In this answer the route to finding variance, based on bilinearity of covariance and symmetry.
You can write the sum as $S=P_1+\cdots+P_N$ where the $P_i$ are the products.
Then: $$\mathsf{Var}(S)=\mathsf{Cov}(P_1+\cdots+P_N,P_1+\cdots+P_N)=N\mathsf{Var}(P_1)+N(N-1)\mathsf{Cov}(P_1,P_2)$$
Try to find $\mathsf{Var}(P_1)$ and $\mathsf{Cov}(P_1,P_2)$ yourself.
I have to go now, and later I will come back to have a second look.
edit (continuation)
Let $P_{i}=X_{i}Y_{i}$ where $X_{i}$ denotes the $i$-th number
from urn A and $Y_{i}$ denotes the $i$-th number of urn B.
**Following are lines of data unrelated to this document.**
/-- What the S10 spare-health check measures (R421): `slices` gives by bank and slice the taps that the drive and the compare
correction would need, in 2^-6 phase steps; `strings`, `spareStrings` and `forceDacs` the largest |INL| over the codes, in 2^-8 LSB;
`switches` the on-resistances of a channel's two switches in milliohm; `portLanes` the eye width in hundredths of a UI and the
height in millivolt; and `lanes`, `lsFailed`, `tiles` and `rows` the units that answered with a wrong bit. A unit that is not
named measured well. -/
structure Health where
  slices : List (BitVec 4 × BitVec 6 × Int × Int) := []
  drifts : List (BitVec 4 × BitVec 6 × Int) := []
  lanes : List (BitVec 4) := []
  lsFailed : Bool := false
  tiles : List (BitVec 4 × Nat) := []
  rows : List (BitVec 4 × BitVec 13) := []
  strings : List (BitVec 9 × BitVec 3 × Nat) := []
  spareStrings : List (BitVec 7 × Nat) := []
  forceDacs : List (BitVec 9 × Nat) := []
  switches : List (BitVec 9 × Nat × Nat) := []
  portLanes : List (BitVec 2 × BitVec 2 × Nat × Nat) := []
  figures : List (Nat × Int) := []
  deriving DecidableEq, Repr, Inhabited

/-- A quality figure set that a run measures (R332). -/
structure Figures where
  edgeRes : Nat := 0
  thrRes : Nat := 0
  eye : Option Nat := none
  pmuRes : Nat := 0
  deriving DecidableEq, Repr, Inhabited

/-- The outcome with which the work of a boot step ends (R409). -/
inductive StepWork where
  /-- it ended and fails -/
  | failed
  /-- it ended and passes, with nothing more to say -/
  | passed
  /-- S2: it ended and passes, and the start check gave this Tj (R468) -/
  | startCheck (tj : Int)
  /-- S8: the island image that the flash holds (R308) -/
  | island (image : Bytes)
  /-- S9: targets that the background run measured (R323), by tap index, and its figures (R332) -/
  | cal (targets : List (Nat × Int)) (figures : List (BitVec 9 × Figures))
  /-- S10: what the check found -/
  | health (found : Health)
  deriving DecidableEq, Repr

/-- How the serial flash answers an operation that the device runs over its port (18_flash_port.md): it carries it out,
or it reads back something else, or it never ends its poll. -/
inductive FlashAnswer where
  | done
  | differs
  | busyTooLong
  deriving DecidableEq, Repr

/-- What a worker reports when it identifies itself (R385). -/
structure Ident where
  role : BitVec 2 := 2
  boot : BitVec 2 := 0
  stepping : BitVec 8 := 0xC1
  step : Nat := 2
  port : BitVec 2 := 3
  canTrain : BitVec 4 := 0xF
  given : BitVec 8 := 0
  givenPath : List (BitVec 2) := []
  deriving DecidableEq, Repr, Inhabited

/-- What the island reads in the words of a frame (R306); the spec gives the words no layout (log entry 164). -/
inductive FrameKind where
  /-- A force word for a set of MUs. -/
  | force (mus : BitVec 16) (word : BitVec 32)
  /-- A measurement on a set of MUs: QUANTITY, N and COUNT. -/
  | measure (mus : BitVec 16) (voltage : Bool) (n : BitVec 32) (count : BitVec 16)
  /-- Any other kind. -/
  | other
  deriving DecidableEq, Repr, Inhabited

/-- A frame for the island's command port (R306): whether its CRC is good, whether ISLP or CC1 wrote it, its words and what they
carry. -/
structure Frame where
  crcOk : Bool := true
  islp : Bool := false
  words : List (BitVec 32) := []
  kind : FrameKind := .other
  deriving DecidableEq, Repr, Inhabited

/-- One page of a PAT.WRITE: its 512 words and the CRC given with them (R228). -/
structure PageData where
  words : List (BitVec 64) := []
  crc : BitVec 32 := 0
  deriving DecidableEq, Repr, Inhabited

/-- What a DSP.RUN is started by (R286): a when-block, or the record closes of a ring of the bank. -/
inductive RunStart where
  | stamp (w : When)
  | ring (r : BitVec 3)
  deriving DecidableEq, Repr

/-- What a PMU.WAVE_RUN is started by (R115): a when-block, or the start of a segment of the owning thread. -/
inductive WaveStart where
  | stamp (w : When)
  | segment (s : BitVec 12)
  deriving DecidableEq, Repr

/-- The owner that CAP.RING and DSP.CLAIM name: a thread or the host. -/
inductive OwnerArg where
  | thread (t : BitVec 6)
  | host
  deriving DecidableEq, Repr

/-- What takes its pending values (R70, R135): the channels and tables of a thread's site, or a channel that no thread
owns. -/
inductive PendUnit where
  | thread (th : BitVec 6)
  | channel (ch : BitVec 9)
  deriving DecidableEq, Repr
Then all $X_{i}$ and $Y_{i}$ for every $i\in\left\{ 1,\dots,N\right\} $
the random variables $X_{i}$ and $Y_{i}$ have uniform distribution
over $\left\{ 1,\dots,N\right\} $.
Further the random vectors $\left(X_{1},\dots,X_{N}\right)$ and $\left(Y_{1},\dots,Y_{N}\right)$
are independent.
$$\mathbb{E}P_{1}=\mathbb{E}X_{1}Y_{1}=\mathbb{E}X_{1}\mathbb{E}Y_{1}=\left(\mathbb{E}X_{1}\right)^{2}$$
$$\mathbb{E}P_{1}^{2}=\mathbb{E}X_{1}^{2}Y_{1}^{2}=\mathbb{E}X_{1}^{2}\mathbb{E}Y_{1}^{2}=\left(\mathbb{E}X_{1}^{2}\right)^{2}$$
$$\mathsf{Var}P_{1}=\mathbb{E}P_{1}^{2}-\left(\mathbb{E}P_{1}\right)^{2}=\left(\mathbb{E}X_{1}^{2}\right)^{2}-\left(\mathbb{E}X_{1}\right)^{4}$$
$$\mathsf{Covar}\left(P_{1},P_{2}\right)=\mathbb{E}P_{1}P_{2}-\mathbb{E}P_{1}\mathbb{E}P_{2}=\mathbb{E}X_{1}Y_{1}X_{2}Y_{2}-\left(\mathbb{E}X_{1}\right)^{4}=$$$$\mathbb{E}X_{1}X_{2}\mathbb{E}Y_{1}Y_{2}-\left(\mathbb{E}X_{1}\right)^{4}=\left(\mathbb{E}X_{1}X_{2}\right)^{2}-\left(\mathbb{E}X_{1}\right)^{4}$$
$$\mathsf{Var}\left(S\right)=N\left[\left(\mathbb{E}X_{1}^{2}\right)^{2}-\left(\mathbb{E}X_{1}\right)^{4}\right]+N\left(N-1\right)\left[\left(\mathbb{E}X_{1}X_{2}\right)^{2}-\left(\mathbb{E}X_{1}\right)^{4}\right]=$$$$N\left(\mathbb{E}X_{1}^{2}\right)^{2}+N\left(N-1\right)\left(\mathbb{E}X_{1}X_{2}\right)^{2}-N^{2}\left(\mathbb{E}X_{1}\right)^{4}$$
What remains now is finding $\mathbb{E}X_{1}$, $\mathbb{E}X_{1}^{2}$
and $\mathbb{E}X_{1}X_{2}$. I leave that to you.